RNTuple fields have unexpected 4 bytes when recent master ROOT version is used
Version and files:
- uproot version: 5.3.12
- ROOT versions to create RNTuple files: ROOT_632 (6.32) and ROOT_6_x (recent master version).
- File to reproduce the issue needs to be created with ROOT RNTuple converter. Instructions to create such file are in this gist: https://gist.github.com/davidlange6/604f60f8a684b16538f4042bc96a8f18
Issue summary:
After creating RNTuple files with ROOT converter, we tried to read RNTuple files with uproot. When using ROOT_632 version, uproot could successfully read all arrays. However, when using ROOT_6_X converter, uproot could not read the file.
Issue analysis:
After trying to access keys() or RNTuple file, and error occured:
File ~/uproot5/src/uproot/source/chunk.py:452, in Chunk.get(self, start, stop, cursor, context)

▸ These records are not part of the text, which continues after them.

-- ==== Sys2Proof/Machine/Thm.lean ====
section
/-! DEFINITION. The thermal manager: thresholds (R454), samples, broken sensors and thermal states (R453 to R458), throttling (R459), shutdown
(R461, R462), and front-end dies held unpowered (R463). -/

namespace Sys2Proof.Machine
open Sys2Proof Reg

/-! ### Thresholds -/

/-- The thresholds, 0 WARN, 1 THROT, 2 CRIT, 3 SHUT. -/
def thrFld : Nat → Fld
  | 0 => THM_WARN
  | 1 => THM_THROT
  | 2 => THM_CRIT
  | _ => THM_SHUT

/-- A threshold in 1/16 °C. -/
def State.thr (s : State) (i : Nat) : Int := signedOf 16 (s.fld .thm 0 (thrFld i))

/-- Whether a value may stand as threshold `i` (R454): not above its default, and in order with its neighbours. -/
def State.thrOk (s : State) (i : Nat) (v : Int) : Bool :=
  decide (v ≤ signedOf 16 (thrFld i).rst) && (i == 0 || decide (s.thr (i - 1) < v)) && (i == 3 || decide (v < s.thr (i + 1)))

/-- A write of THM_CFG (R454): RATE_LIM above 5 °C/s is stored as 5 °C/s; LOCK sets. -/
def thmCfgWrite (value : Word) (s : State) : State :=
  let s := if s.flag .thm 0 THM_CFG_LOCK then s else s.put .thm 0 THM_CFG_RATE_LIM (min 80 (bitsOf value 15 0))
  if value.getLsbD 31 then s.put .thm 0 THM_CFG_LOCK 1 else s

/-- A write of a threshold, or of THM_CFG, by its offset (R454). -/
def thmThresholdWrite (off : Nat) (value : Word) (s : State) : State :=
  if off = 0x40 then thmCfgWrite value s
  else if off % 4 = 0 && decide (0x44 ≤ off) && decide (off ≤ 0x50) then
    let i := (off - 0x44) / 4
    if s.flag .thm 0 THM_CFG_LOCK then s
    else if s.thrOk i (signedOf 16 (bitsOf value 15 0)) then s.put .thm 0 (thrFld i) (bitsOf value 15 0)
    else (s.int .thm 0 6).raiseOpen .thm 0 7 1
  else s

/-- THM_THRESHOLD_WRITE (R454). -/
def execThmThresholdWrite (off : Nat) (value : Word) (s : State) : Host.Outcome State Fault Refusal :=
  done (s.asHostOn .thm 0 (thmThresholdWrite off value))

/-- LOCK (R454): a write of THM_CFG with LOCK at 1. -/
def execLock (value : Word) (s : State) : Host.Outcome State Fault Refusal :=
  done (s.asHostOn .thm 0 (thmCfgWrite (value ||| 0x80000000)))

/-! ### Sensors -/

/-- The region of a sensor: FE0 to FE3, or 4 CORE (R453). -/
def regionOf (i : Nat) : Nat := if i < 24 then i / 6 else 4

/-- The sensors of a region. -/
def regionSensors (g : Nat) : List Nat := if g < 4 then (List.range 6).map (· + 6 * g) else (List.range 8).map (· + 24)

/-- The broken sensors of a region. -/
def State.brokenIn (s : State) (g : Nat) : Nat := ((regionSensors g).filter s.sensorBroken).length

/-- One sensor takes its reading (R453, R457): broken at the third consecutive bad one; it then shows THM_CRIT. -/
def State.takeReading (s : State) (i : Nat) (x : Reading) : State :=
  let bad := !x.refOk || decide (x.temp < -640) || decide (2400 < x.temp)
  let n := if bad then mapGet (fun _ => 0) s.thm.bad i + 1 else 0
  let s := { s with thm := { s.thm with bad := mapSet (fun _ => 0) s.thm.bad i n } }
  let s :=
    if 3 ≤ n ∧ !s.sensorBroken i then ((s.putAt .thm 0 THM_SENSOR_BROKEN i 1).int .thm 0 4).raiseOpen .thm 0 6 3 else s
  if s.sensorBroken i then
    (s.putAt .thm 0 THM_SENSOR_TEMP i (s.fld .thm 0 THM_CRIT)).putAt .thm 0 THM_REGION_BROKEN (regionOf i) (min 3 (s.brokenIn (regionOf i)))
  else s.putAt .thm 0 THM_SENSOR_TEMP i (cutInt 16 x.temp)

/-- The rise of a sensor over 100 ms, where it has one (R456). -/
def State.rise (s : State) (i : Nat) : Option Int :=
  if s.sensorBroken i then none else (s.thm.hist[99]?).map fun h => s.sensorT i - h.getD i 0

/-- THM_SENSOR.RISE of every sensor. -/
def State.putRises (s : State) : State :=
  (List.range 32).foldl (fun s i => s.putAt .thm 0 THM_SENSOR_RISE i (cutInt 12 ((s.rise i).getD 0))) s

/-- A region's temperature (R453). -/
def State.regionT (s : State) (g : Nat) : Int := ((regionSensors g).map s.sensorT).foldl max (-32768)

/-! ### Throttling -/

/-- THM_REGION bit of a state: 0 WARN, 1 THROTTLE, 2 RATE, 3 CRITICAL, 4 SHUTDOWN. -/
def regionFld : Nat → Fld
  | 0 => THM_REGION_WARN
  | 1 => THM_REGION_THROTTLE
  | 2 => THM_REGION_RATE
  | 3 => THM_REGION_CRITICAL
  | _ => THM_REGION_SHUTDOWN

def State.inThermal (s : State) (g st : Nat) : Bool := s.fldAt .thm 0 (regionFld st) g == 1

/-- Whether a region is throttled (R458). -/
def State.throttled (s : State) (g : Nat) : Bool := s.inThermal g 1 || s.inThermal g 2 || s.inThermal g 3

def State.pausing (s : State) (g : Nat) : Bool := s.fldAt .thm 0 THM_REGION_PAUSING g == 1

/-- The banks of a region: every bank for CORE. -/
def regionBanks (g : Nat) : List Nat := if g < 4 then (List.range 6).map (· + 6 * g) else List.range 24

/-- The levers follow the pending parts in force (R459): the throttle request of each PSQ, deferred scrubbing, and the captures that wait. -/
def State.pullLevers (s : State) : State :=
  let banks := ((List.range 5).filter s.pausing).flatMap regionBanks
  let all := s.pausing 4
  let s := (List.range 8).foldl (fun s n =>
    s.put .psq n PSQ_PAUSE_STAT_THROTTLE
      (bit (s.flag .thm 0 THM_THR_CFG_PSQ_EN && (all || (s.psqBanks n).any banks.contains)))) s
  let s := s.put .vmc 0 VMC_STAT_SCRUB_DEFERRED (bit (s.flag .thm 0 THM_THR_CFG_SCRUB_EN && (List.range 5).any s.throttled))
  (List.range 24).foldl State.capNext s

/-- THROTTLE_PHASE (R459): the duty cycle of a throttled region switches. -/
def throttlePhase (g : Nat) (s : State) : State :=
  if s.throttled g then (s.putAt .thm 0 THM_REGION_PAUSING g (bit (!s.pausing g))).pullLevers else s

def execThrottlePhase (region : Fin 5) (s : State) : Host.Outcome State Fault Refusal := done (throttlePhase region.val s)

/-! ### Shutdown -/

/-- A bank of a region that shuts down (R461): its channels SAFE, its switches open whatever PUV.CONN holds, its domain off. -/
def State.shutBank (s : State) (b : Nat) : State :=
  let s := s.quiesce b
  (s.setBank b { s.bank b with held := true }).bankOff b

/-- The hottest sensor of a region, the lowest-numbered among equals. -/
def State.hottest (s : State) (g : Nat) : Nat :=
  ((regionSensors g).find? fun i => s.sensorT i == s.regionT g).getD 0

/-- The actions of a shutdown (R461, R462): THM_LAST is latched, the banks and domains of the region drop; for CORE every domain but AON. -/
def State.shutdown (s : State) (g cause sensor : Nat) : State :=
  let s := ((s.put .thm 0 THM_LAST_VALID 1).put .thm 0 THM_LAST_REGION g).put .thm 0 THM_LAST_CAUSE cause
  let s := (s.put .thm 0 THM_LAST_SENSOR sensor).put .thm 0 THM_LAST_TEMP (cutInt 16 (s.sensorT sensor))
  let s := s.put .thm 0 THM_LAST_SEC (s.fld .evr 0 EVR_OPSEC)
  let s := (regionBanks g).foldl State.shutBank s
  if g < 4 then s.setDomain (12 + g) false else { s with domains := 1, thm := { s.thm with coreDown := true } }

/-! ### Thermal states -/

/-- The class and level of entering a state (R458). -/
def thermalClass (st : Nat) : Nat × Nat :=
  match st with
  | 0 => (1, 1)
  | 1 => (2, 2)
  | 2 => (3, 2)
  | 3 => (4, 4)
  | _ => (5, 5)

/-- A region enters a state (R458); the entry of a shutdown is not offered to the event recorder (R462). -/
def State.enterThermal (s : State) (g st : Nat) : State :=
  let s := s.putAt .thm 0 (regionFld st) g 1
  let s := if st < 4 then s.int .thm 0 st else s
  let (cls, level) := thermalClass st
  (s.recordFault (st != 4) .thm 0 cls level s.freeWord).drawn

/-- A region leaves a state (R458). -/
def State.leaveThermal (s : State) (g st : Nat) : State := (s.putAt .thm 0 (regionFld st) g 0).int .thm 0 5

/-- Consecutive samples counted for a region and a state: `w` 0 for entering, 1 for leaving. -/
def State.dwell (s : State) (g st w : Nat) : Nat := mapGet (fun _ => 0) s.thm.dwell (16 * g + 2 * st + w)

def State.setDwell (s : State) (g st w n : Nat) : State :=
  { s with thm := { s.thm with dwell := mapSet (fun _ => 0) s.thm.dwell (16 * g + 2 * st + w) n } }

/-- A state of a region at a sample: entered at the tenth sample that reaches it, left at the tenth that clears it (R455, R456). -/
def State.follow1 (s : State) (g st : Nat) (reach clear : Bool) : State :=
  if s.inThermal g st then
    let n := if clear then s.dwell g st 1 + 1 else 0
    if n = 10 then ((s.setDwell g st 1 0).setDwell g st 0 0).leaveThermal g st else s.setDwell g st 1 n
  else
    let n := if reach then s.dwell g st 0 + 1 else 0
    if n = 10 then ((s.setDwell g st 0 0).setDwell g st 1 0).enterThermal g st else s.setDwell g st 0 n

/-- Whether some rise of a region is above RATE_LIM × 0.1 s, and whether every one is at or below (RATE_LIM − 2 °C/s) × 0.1 s (R456). -/
def State.rateReach (s : State) (g : Nat) : Bool :=
  (regionSensors g).any fun i => (s.rise i).any fun r => decide ((s.fld .thm 0 THM_CFG_RATE_LIM : Int) < 10 * r)

def State.rateClear (s : State) (g : Nat) : Bool :=
  (regionSensors g).all fun i => (s.rise i).all fun r => decide (10 * r ≤ (s.fld .thm 0 THM_CFG_RATE_LIM : Int) - 32)

/-- A region at a sample (R453 to R458, R461): two broken sensors shut it down without dwell (R457). -/
def State.regionSample (s : State) (g : Nat) : State :=
  let t := s.regionT g
  let s := s.putAt .thm 0 THM_REGION_TEMP g (cutInt 16 t)
  let was := s.throttled g
  let at_ := fun (s : State) (st i : Nat) => s.follow1 g st (decide (s.thr i ≤ t)) (decide (t ≤ s.thr i - 32))
  let s := at_ (at_ s 0 0) 1 1
  let s := s.follow1 g 2 (s.rateReach g) (s.rateClear g)
  let s := at_ s 3 2
  let s := if s.throttled g = was then s else s.putAt .thm 0 THM_REGION_PAUSING g (bit (s.throttled g))
  if s.inThermal g 4 then s
  else if 2 ≤ s.brokenIn g then
    (s.enterThermal g 4).shutdown g 1 (((regionSensors g).filter s.sensorBroken).getLastD 0)
  else
    let n := if s.thr 3 ≤ t then s.dwell g 4 0 + 1 else 0
    let s := s.setDwell g 4 0 n
    if n = 10 then (s.enterThermal g 4).shutdown g 0 (s.hottest g) else s

/-- THERMAL_SAMPLE (R453): 32 readings, 1 ms after the last; the millisecond that ends is counted where it was pending (R459). -/
def thermalSample (rs : List Reading) (s : State) : State :=
  if rs.length ≠ 32 ∨ s.dev = .off then s
  else
    let s := if (List.range 5).any s.pausing then s.bump .thm 0 THM_THR_MS_COUNT THM_THR_MS_OVF else s
    let s := rs.zipIdx.foldl (fun s x => s.takeReading x.2 x.1) s
    let s := s.putRises
    let s := (List.range 5).foldl State.regionSample s
    let s := { s with thm := { s.thm with hist := ((List.range 32).map s.sensorT :: s.thm.hist).take 100 } }
    ((List.range 25).foldl State.calFollow s).pullLevers

def execThermalSample (readings : List Reading) (s : State) : Host.Outcome State Fault Refusal := done (thermalSample readings s)

/-! ### Front-end dies held unpowered -/

/-- A front-end die is not powered while its region is at or above THM_CRIT (R463). -/
def State.holdFe (s : State) (n : Nat) : State :=
  if s.thr 2 ≤ s.regionT n then (s.setFe n { s.fe n with heldOff := true }).raiseOpen .thm 0 4 4 else s

/-- FE_POWER_RETRY (R463): the die is powered at the first sample at or below THM_CRIT minus 2 °C; the Steward then requests its banks. -/
def fePowerRetry (n : Nat) (s : State) : State :=
  if (s.fe n).heldOff && decide (s.regionT n ≤ s.thr 2 - 32) then
    let s := s.setFe n { s.fe n with heldOff := false }
    s.requests (fun s b => s.bankRequest .steward b) ((regionBanks n).filter fun b => !s.bankAsked b)
  else s

def execFePowerRetry (fe : Fin 4) (s : State) : Host.Outcome State Fault Refusal := done (fePowerRetry fe.val s)

end Sys2Proof.Machine
end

449 return self._raw_data[local_start:local_stop]
451 else:
--> 452 raise uproot.deserialization.DeserializationError(
453 f"""attempting to get bytes {start}:{stop}
454 outside expected range {self._start}:{self._stop} for this Chunk""",
455 self,
456 cursor.copy(),
457 context,
458 self._source.file_path,
459 )
DeserializationError: attempting to get bytes 64473:1330838489
outside expected range 0:144472 for this Chunk
in file /home/cms-jovyan/my_root_files/rntuple_v7_6_0909.root
Following the trace-back, I analyzed memory differences near 64473 byte for ROOT_632 and ROOT_6_X files. Analysis results showed that files had different structure. Difference is shown in the picture below:
In this example, there is a moment when uproot expect to find the length of field name string ([17 0 0 0] for CorrT1METJet_area), but finds some unexpected value [69 2 0 0] and registers it as next string len instead. This break all cursor readings afterwards.
Conclusion:
Based on these results, I assume that recent ROOT_6_X version had an updated RNTuple file structure format with additional 4 bytes. Field has ROOT::VecOps::RVec
Thank you, @giedrius2020! This is fixed by #1250. I'm still working on the PR, but maybe you could use that branch in the meantime.